- Exercise directions -
Each entry needs to be given again, character for character.

- Records to use -
-- ==== Sys2Proof/Machine/Ind.lean ====
section
/-! DEFINITION. Indicator lamps (R318 to R321). -/

namespace Sys2Proof.Machine

/-- A field of IND_n_CFG in a configuration word. -/
def indField (w : Nat) (f : FRef) : Nat := bits w f.lo f.len

/-- Device time in ns. -/
def State.nowNs (s : State) : Nat := s.now / 65536

/-- 2^64 π, rounded. -/
def piFix : Nat := 57952155664616982739

/-- 2^64 cos x for an angle `x` from 0 to π in 2^-64, by `n` terms of its series from the term `t` with number `k` on. -/
def cosFix (x : Nat) : Nat → Nat → Int → Int
  | 0, _, _ => 0
  | n + 1, k, t => t + cosFix x n (k + 1) (-(t * x / 2 ^ 64 * x / 2 ^ 64) / ((2 * k + 1) * (2 * k + 2) : Nat))

/-- 256 (1 - cos 2πφ) ÷ 2 in 2^-40, for φ = `t` ÷ `p` (R319). -/
def breatheFix (t p : Nat) : Nat :=
  let a := Nat.min t (p - t)
  ((2 ^ 64 - cosFix (2 * piFix * a / p) 24 0 (2 ^ 64)) / 2 ^ 17).toNat

/-- The step of 256 that breathe takes at phase `t` of a period `p` (R319): a value that lies on a step is that step; which of its two
neighbours any other value takes is free (log entry 32). -/
def breatheStep (t p : Nat) : Nat :=
  let x := breatheFix t p
  let near : Nat := (x + 2 ^ 39) / 2 ^ 40
  if x < near * 2 ^ 40 + 2 ^ 20 ∧ near * 2 ^ 40 < x + 2 ^ 20 then near
  else x / 2 ^ 40 + bit (Config.breatheUp t p)

/-- Is an output on at phase `t` of a period `p` (both ns), by its pattern (R319)? -/
def indOn (w t p : Nat) : Bool :=
  let pat := indField w (IND_CFG.pattern 0)
  if pat = 1 then true
  else if pat = 2 then decide (t * 256 < indField w (IND_CFG.duty 0) * p)
  else if pat = 3 then decide (t % 50000 * 256 < breatheStep t p * 50000)
  else if pat = 4 then t * (indField w (IND_CFG.chase_len_m1 0) + 1) / p == indField w (IND_CFG.chase_pos 0)
  else false

/-- The mode lamp (R318). -/
def modeLamp (m ns : Nat) : Bool :=
  if 5 ≤ m ∧ m ≤ 8 then true
  else if m = 3 ∨ m = 4 then decide (ns % 1000000000 < 500000000)
  else if m = 9 then decide (ns % 250000000 < 125000000)
  else if m = 10 then decide (ns % 500000000 < 125000000)
  else false

/-- The current that output `n` sinks now, in mA (R318, R319). -/
def State.indDrive (s : State) (n : Nat) : Nat :=
  let w := s.ind.active.getD n 0
  let p := Nat.max 1 (indField w (IND_CFG.period_ms 0)) * 1000000
  let src := indField w (IND_CFG.src 0)
  let on := if src = 0 then indOn w (s.nowNs % p) p
    else if src = 1 then modeLamp s.mode s.nowNs
    else if src = 2 then s.flag SAF_STAT.perm_a
    else s.flag SAF_STAT.perm_b
  if s.mode ≠ 0 ∧ indField w (IND_CFG.enable 0) = 1 ∧ on then clampN 2 40 (indField w (IND_CFG.level 0)) else 0

/-- An untested output that is driven at 2 mA or more is diagnosed: it reads good until a fault is found (R321). -/
def State.indDiagnose (s : State) : State :=
  (List.range 8).foldl (fun (s : State) n =>
    if s.get (IND_STAT.state n) = 3 ∧ 2 ≤ s.indDrive n then s.put (IND_STAT.state n) 0 else s) s

/-- The shadows as they stand: the words of IND_n_CFG (R320). -/
def State.indShadows (s : State) : List Nat := (List.range 8).map (fun n => (s.reg (IND_CFG.addr n)).toNat)

/-- A write of apply = 1 (R320). -/
def State.indApply (s : State) (atTime : Bool) : State :=
  let t := s.get IND_APPLY_TIME.time
  let late := atTime && modGe 64 s.now t
  let s1 := (s.setFlag IND_CTL.apply).put IND_CTL.at_time (bit atTime)
  let s2 := if late then s1.setFlag IND_CTL.late else s1
  { s2 with ind := { s2.ind with apply := some (if atTime && !late then t else s.now, s.indShadows) } }

/-- One output takes its new configuration: an output that is enabled claims its pin for the indicator engine, and is refused
while another function owns it; one that is not releases it (R318, R409). -/
def State.indTake (s : State) (n w : Nat) : State :=
  let on := indField w (IND_CFG.enable 0) == 1
  let s1 := if on then s.claim (2 + n) 3 0 else s.unclaim (2 + n) 3
  let w1 := if on && !s1.holds (2 + n) 3 then w - 32 else w
  { s1 with ind := { s1.ind with active := s1.ind.active.set n w1 } }

/-- The shadows take effect together, not before the time of the apply (R320). -/
def State.indTakeEffect (s : State) : State :=
  match s.ind.apply with
  | none => s
  | some (t, l) =>
    let s1 := ({ s with ind := { s.ind with apply := none } }).clearFlag IND_CTL.apply
    if modGe 64 s.now t = false then s
    else ((List.range 8).foldl (fun (s : State) n => s.indTake n (l.getD n 0)) s1).indDiagnose

/-- A driven pin has stood near the compliance limit, or below 0.5 V, for 200 µs (R321). -/
def State.lampDiag (s : State) (n : Nat) (short : Bool) : State :=
  if 2 ≤ s.indDrive n then
    let seen := s.get IND_STAT.fault_seen
    (s.put (IND_STAT.state n) (if short then 2 else 1)).put IND_STAT.fault_seen (seen + (1 - bits seen n 1) * 2 ^ n)
  else s

/-- Writing 1 to bits of fault_seen (R321). -/
def State.indClear (s : State) (m : Nat) : State :=
  let s1 := (List.range 8).foldl (fun (s : State) n => if bits m n 1 = 1 then s.put (IND_STAT.state n) 3 else s) s
  s1.put IND_STAT.fault_seen (ofBits ((List.range 8).map (fun n => bits (s.get IND_STAT.fault_seen) n 1 == 1 && bits m n 1 == 0)))

def execIndApply (atTime : Bool) (s : State) : Res := .next (s.indApply atTime)
def execIndApplyTakeEffect (s : State) : Res := .next s.indTakeEffect
def execLampDiag (n : Fin 8) (short : Bool) (s : State) : Res := .next (s.lampDiag n short)
def execIndFaultClear (mask : BitVec 8) (s : State) : Res := .next (s.indClear mask.toNat)

end Sys2Proof.Machine
end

- Finished exercise -
-- ==== Sys2Proof/Machine/Ind.lean ====
section
/-! DEFINITION. Indicator lamps (R318 to R321). -/

namespace Sys2Proof.Machine

/-- A field of IND_n_CFG in a configuration word. -/
def indField (w : Nat) (f : FRef) : Nat := bits w f.lo f.len

/-- Device time in ns. -/
def State.nowNs (s : State) : Nat := s.now / 65536

/-- 2^64 π, rounded. -/
def piFix : Nat := 57952155664616982739

/-- 2^64 cos x for an angle `x` from 0 to π in 2^-64, by `n` terms of its series from the term `t` with number `k` on. -/
def cosFix (x : Nat) : Nat → Nat → Int → Int
  | 0, _, _ => 0
  | n + 1, k, t => t + cosFix x n (k + 1) (-(t * x / 2 ^ 64 * x / 2 ^ 64) / ((2 * k + 1) * (2 * k + 2) : Nat))

/-- 256 (1 - cos 2πφ) ÷ 2 in 2^-40, for φ = `t` ÷ `p` (R319). -/
def breatheFix (t p : Nat) : Nat :=
  let a := Nat.min t (p - t)
  ((2 ^ 64 - cosFix (2 * piFix * a / p) 24 0 (2 ^ 64)) / 2 ^ 17).toNat

/-- The step of 256 that breathe takes at phase `t` of a period `p` (R319): a value that lies on a step is that step; which of its two
neighbours any other value takes is free (log entry 32). -/
def breatheStep (t p : Nat) : Nat :=
  let x := breatheFix t p
  let near : Nat := (x + 2 ^ 39) / 2 ^ 40
  if x < near * 2 ^ 40 + 2 ^ 20 ∧ near * 2 ^ 40 < x + 2 ^ 20 then near
  else x / 2 ^ 40 + bit (Config.breatheUp t p)

/-- Is an output on at phase `t` of a period `p` (both ns), by its pattern (R319)? -/
def indOn (w t p : Nat) : Bool :=
  let pat := indField w (IND_CFG.pattern 0)
  if pat = 1 then true
  else if pat = 2 then decide (t * 256 < indField w (IND_CFG.duty 0) * p)
  else if pat = 3 then decide (t % 50000 * 256 < breatheStep t p * 50000)
  else if pat = 4 then t * (indField w (IND_CFG.chase_len_m1 0) + 1) / p == indField w (IND_CFG.chase_pos 0)
  else false

/-- The mode lamp (R318). -/
def modeLamp (m ns : Nat) : Bool :=
  if 5 ≤ m ∧ m ≤ 8 then true
  else if m = 3 ∨ m = 4 then decide (ns % 1000000000 < 500000000)
  else if m = 9 then decide (ns % 250000000 < 125000000)
  else if m = 10 then decide (ns % 500000000 < 125000000)
  else false

/-- The current that output `n` sinks now, in mA (R318, R319). -/
def State.indDrive (s : State) (n : Nat) : Nat :=
  let w := s.ind.active.getD n 0
  let p := Nat.max 1 (indField w (IND_CFG.period_ms 0)) * 1000000
  let src := indField w (IND_CFG.src 0)
  let on := if src = 0 then indOn w (s.nowNs % p) p
    else if src = 1 then modeLamp s.mode s.nowNs
    else if src = 2 then s.flag SAF_STAT.perm_a
    else s.flag SAF_STAT.perm_b
  if s.mode ≠ 0 ∧ indField w (IND_CFG.enable 0) = 1 ∧ on then clampN 2 40 (indField w (IND_CFG.level 0)) else 0

/-- An untested output that is driven at 2 mA or more is diagnosed: it reads good until a fault is found (R321). -/
def State.indDiagnose (s : State) : State :=
  (List.range 8).foldl (fun (s : State) n =>
    if s.get (IND_STAT.state n) = 3 ∧ 2 ≤ s.indDrive n then s.put (IND_STAT.state n) 0 else s) s

/-- The shadows as they stand: the words of IND_n_CFG (R320). -/
def State.indShadows (s : State) : List Nat := (List.range 8).map (fun n => (s.reg (IND_CFG.addr n)).toNat)

/-- A write of apply = 1 (R320). -/
def State.indApply (s : State) (atTime : Bool) : State :=
  let t := s.get IND_APPLY_TIME.time
  let late := atTime && modGe 64 s.now t
  let s1 := (s.setFlag IND_CTL.apply).put IND_CTL.at_time (bit atTime)
  let s2 := if late then s1.setFlag IND_CTL.late else s1
  { s2 with ind := { s2.ind with apply := some (if atTime && !late then t else s.now, s.indShadows) } }

/-- One output takes its new configuration: an output that is enabled claims its pin for the indicator engine, and is refused
while another function owns it; one that is not releases it (R318, R409). -/
def State.indTake (s : State) (n w : Nat) : State :=
  let on := indField w (IND_CFG.enable 0) == 1
  let s1 := if on then s.claim (2 + n) 3 0 else s.unclaim (2 + n) 3
  let w1 := if on && !s1.holds (2 + n) 3 then w - 32 else w
  { s1 with ind := { s1.ind with active := s1.ind.active.set n w1 } }

/-- The shadows take effect together, not before the time of the apply (R320). -/
def State.indTakeEffect (s : State) : State :=
  match s.ind.apply with
  | none => s
  | some (t, l) =>
    let s1 := ({ s with ind := { s.ind with apply := none } }).clearFlag IND_CTL.apply
    if modGe 64 s.now t = false then s
    else ((List.range 8).foldl (fun (s : State) n => s.indTake n (l.getD n 0)) s1).indDiagnose

/-- A driven pin has stood near the compliance limit, or below 0.5 V, for 200 µs (R321). -/
def State.lampDiag (s : State) (n : Nat) (short : Bool) : State :=
  if 2 ≤ s.indDrive n then
    let seen := s.get IND_STAT.fault_seen
    (s.put (IND_STAT.state n) (if short then 2 else 1)).put IND_STAT.fault_seen (seen + (1 - bits seen n 1) * 2 ^ n)
  else s

/-- Writing 1 to bits of fault_seen (R321). -/
def State.indClear (s : State) (m : Nat) : State :=
  let s1 := (List.range 8).foldl (fun (s : State) n => if bits m n 1 = 1 then s.put (IND_STAT.state n) 3 else s) s
  s1.put IND_STAT.fault_seen (ofBits ((List.range 8).map (fun n => bits (s.get IND_STAT.fault_seen) n 1 == 1 && bits m n 1 == 0)))

def execIndApply (atTime : Bool) (s : State) : Res := .next (s.indApply atTime)
def execIndApplyTakeEffect (s : State) : Res := .next s.indTakeEffect
def execLampDiag (n : Fin 8) (short : Bool) (s : State) : Res := .next (s.lampDiag n short)
def execIndFaultClear (mask : BitVec 8) (s : State) : Res := .next (s.indClear mask.toNat)

end Sys2Proof.Machine
end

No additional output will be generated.